ARMv8/v9-GIC Virtual Interrupt Direct Injection System Architecture

ver0.2

Introduction

In the previous article, we introduced the basic architecture and routing mechanism of LPI-type interrupts. I believe everyone is now somewhat familiar with LPI-type interrupts, at least understanding the difference between bus-based (Message) and hardwired (Signal) interrupt types. We also discussed the basic architecture and working principles of GIC physical interrupt virtualization. However, is this architecture truly perfect? Are there areas that need optimization? How are LPI-type interrupts virtualized? After optimization, does the GIC virtualization architecture present new issues, and how can these issues be resolved? These topics will be addressed in this article. Before we begin reading this article, I hope everyone will read some preceding articles to get a feel for the content:

(0)[V-00] Introduction to Virtualization – Conceptual Overview

(1)[V-02] Basics of Virtualization – CPU Architecture (Based on AArch64)

(2)[V-05] Basics of Virtualization – Exception Model (AArch64)

(3)[A-25] ARMv8/v9-GIC System Architecture (Hardware Foundations of Interrupts)

(4)[A-26] ARMv8/v9-GIC Interrupt Types

(5)[A-27] ARMv8/v9-GIC Core Components (Basic Components of Interrupt Programming)

(6)[A-28] ARMv8/v9-GIC Interrupt Signal Routing Mechanism and Strategy

(7)[A-29] ARMv8/v9-GIC – Security Architecture Design of the Interrupt Subsystem (Security/FIQ/IRQ)

(8)[A-30] ARMv8/v9-GIC – Interrupt Handling (Interrupt State Machine/Interrupt Lifecycle)

(9)[A-31] ARMv8/v9-GIC – Interrupt Handling (Interrupt Priority/Interrupt Preemption/Interrupt Nesting)

(10)[A-32] ARMv8/v9-GIC – Architecture and Working Mechanism of LPI-type Interrupts

(11)[V-10] ARMv8/v9-CPU Virtualization – Introduction to CPU Virtualization Architecture (vCPU/vPE)
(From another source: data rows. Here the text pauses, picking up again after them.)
/-- TRUNCATE (R116, R117, R130, R155). Token IDs for a sequence whose chain began under an older key generation are not used, and K stays, as R640
has it of APPEND (DEDUCED, assumption 84). -/
def execTruncate (c : Nat) (s : State) : Host.Outcome State Fault Refusal :=
  match s.running c .truncate with
  | none => .next s
  | some x =>
    match s.cancelled x with
    | some s' => .next s'
    | none =>
      let p := x.part
      let t := x.f 0x18 4
      let tcount := x.f 0x28 4
      let taddr := x.f 0x20 8
      match x.buffers (if tcount ≠ 0 ∧ taddr ≠ 0 then [taddr] else []) with
      | none => .next s
      | some false => .next (s.fail c St.poison)
      | some true =>
        match s.seqFor p x.seq c with
        | .error st => .next (s.fail c st)
        | .ok (y0, ge) =>
          match s.takeLease y0 x.q (x.f 0x1C 4) with
          | none => .next (s.fail c St.leaseLost)
          | some (y, acq) =>
            let kept := s.keepLease c [⟨y, acq, 0, [], []⟩]
            let T := orderT y.order
            let base := t / T * T
            if t > y.length ∨ (tcount ≠ 0 ∧ tcount ≠ t - base) then .next (kept.fail c St.badCmd)
            else if tcount ≠ 0 ∧ s.keyGone x y.ns then .next (kept.fail c St.keyWithdrawn)
            else
              let gs := s.truncGrans ge y t x.tag
              match s.admitGrans p gs with
              | some d => .next ((if d then kept.refuseD p else kept).fail c St.noSpace)
              | none =>
                let new := gs.filter fun g => g.part == p && g.seq == y.id && g.first ≥ base && !g.flash
                if y.cls = 2 ∧ y.leaves.any (fun e => e.1 == t / T) ∧ t ≠ base ∧ x.phase ≠ 2 then
                  if s.malWaiting 0x0022 c then .next s
                  else match s.replicaPeer y with
                    | none => .next (kept.setCmd c fun z => { z with phase := 1 })
                    | some r => .next ((kept.sendReplicas p y.id r c (new.map fun g => (g.layer, g.first, g.slot))).setCmd c fun z =>
                        { z with phase := 1 })
                else
                  let z0 := s.truncSeq ge y t
                  let toks := if taddr = 0 then [] else u32s ((x.bufAll taddr).getD []) tcount
                  let z := if tcount ≠ 0 ∧ z0.k = base then
                      match s.cmdKey x y.ns with
                      | some k =>
                        let g := s.cmdGen x y.ns
                        if z0.hashes g then
                          { toks.foldl (fun a b => a.takeToken k ge.digest b) z0 with keyGen := if z0.k = 0 then g else z0.keyGen }
                        else z0
                      | none => z0
                    else z0
                  let s1 := ((kept.putGrans (flashP gs)).setSeq p y.id fun o =>
                    { z with holder := y.holder, epoch := y.epoch, expiry := o.expiry }).endSeals p y.id t |>.sweep.settleSeals
                  .next ((s1.noteBehind s).finish c St.ok t (y.epoch + z.k * 2 ^ 32))

/-- APPEND_LEASE_EXPIRE (R116, R118): an expiry with no release. -/
def execAppendLeaseExpire (part seq : Nat) (s : State) : Host.Outcome State Fault Refusal :=
  match s.seq part seq with
  | none => .next s
  | some x =>
    if x.holder.isNone || s.leaseBusy x then .next s
    else .next (((s.reach x.expiry).setSeq part seq fun y => { y with holder := none }).raise Ev.LEASE_EXPIRED part)

end Sys2Proof.Machine
end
(12)[V-11][A-33] ARMv8/v9-GIC – Interrupt Virtualization Architecture and Working Principles

(13)[A-34] ARMv8/v9-GIC – Routing Mechanism of LPI-type Interrupts (Introduction to PCIE-MSI)

Main Content

1.1 Background

Let us first briefly review the traditional virtualization interrupt system architecture of GIC, as shown in Figure 1-1:

Figure 1-1 GIC Auxiliary Interrupt Virtualization System Architecture

We will not elaborate on the details; you can refer to the preceding articles. By observing the system architecture diagram above, we can identify a key point: under the virtualization software architecture, all physical interrupts (Message & Signal) must first be injected into the Hypervisor, which then re-injects them into the CPU via the GIC’s virtualization auxiliary interface GIC-CPU-Interface (vIRQ & vFIQ). However, at this point, they are no longer the original physical interrupt signals but rather virtual interrupt signals remapped by the Hypervisor. You might think that for the CPU, this is just a momentary event, but the actual situation is not that simple. Let’s shift our perspective back to the ARM Exception model to review the above process (since interrupts themselves belong to a type of exception in the ARM exception model):

When an interrupt occurs, the first issue the system faces under the exception model is which Exception Level (ELx) will handle this exception signal, as shown in Figure 1-2:

Figure 1-2 GIC Auxiliary Interrupt Virtualization System Architecture

Yes, depending on different configurations (whether virtualization is supported, the current security state of the PE, etc.), IRQ may be responded to by any level except EL0. However, in systems with a virtualization software architecture, it becomes more complicated. According to the previously introduced interrupt virtualization architecture, regardless of the current EL state of the PE (except EL3), all physical interrupt signals are first intercepted and redistributed by the EL2 layer Hypervisor. If the current PE is operating at EL2, that’s fine; if it’s at EL0/1, we need to consider the rules described in the manual:

Each exception type targets an Exception level (EL) to which an exception is taken. Taking an exception therefore enables routing to a different EL. This is particularly important as the only way to gain privilege is by taking an exception. The only way to lose or reduce privilege is by performing an exception return. This means:

• On taking an exception, the EL can stay the same or increase.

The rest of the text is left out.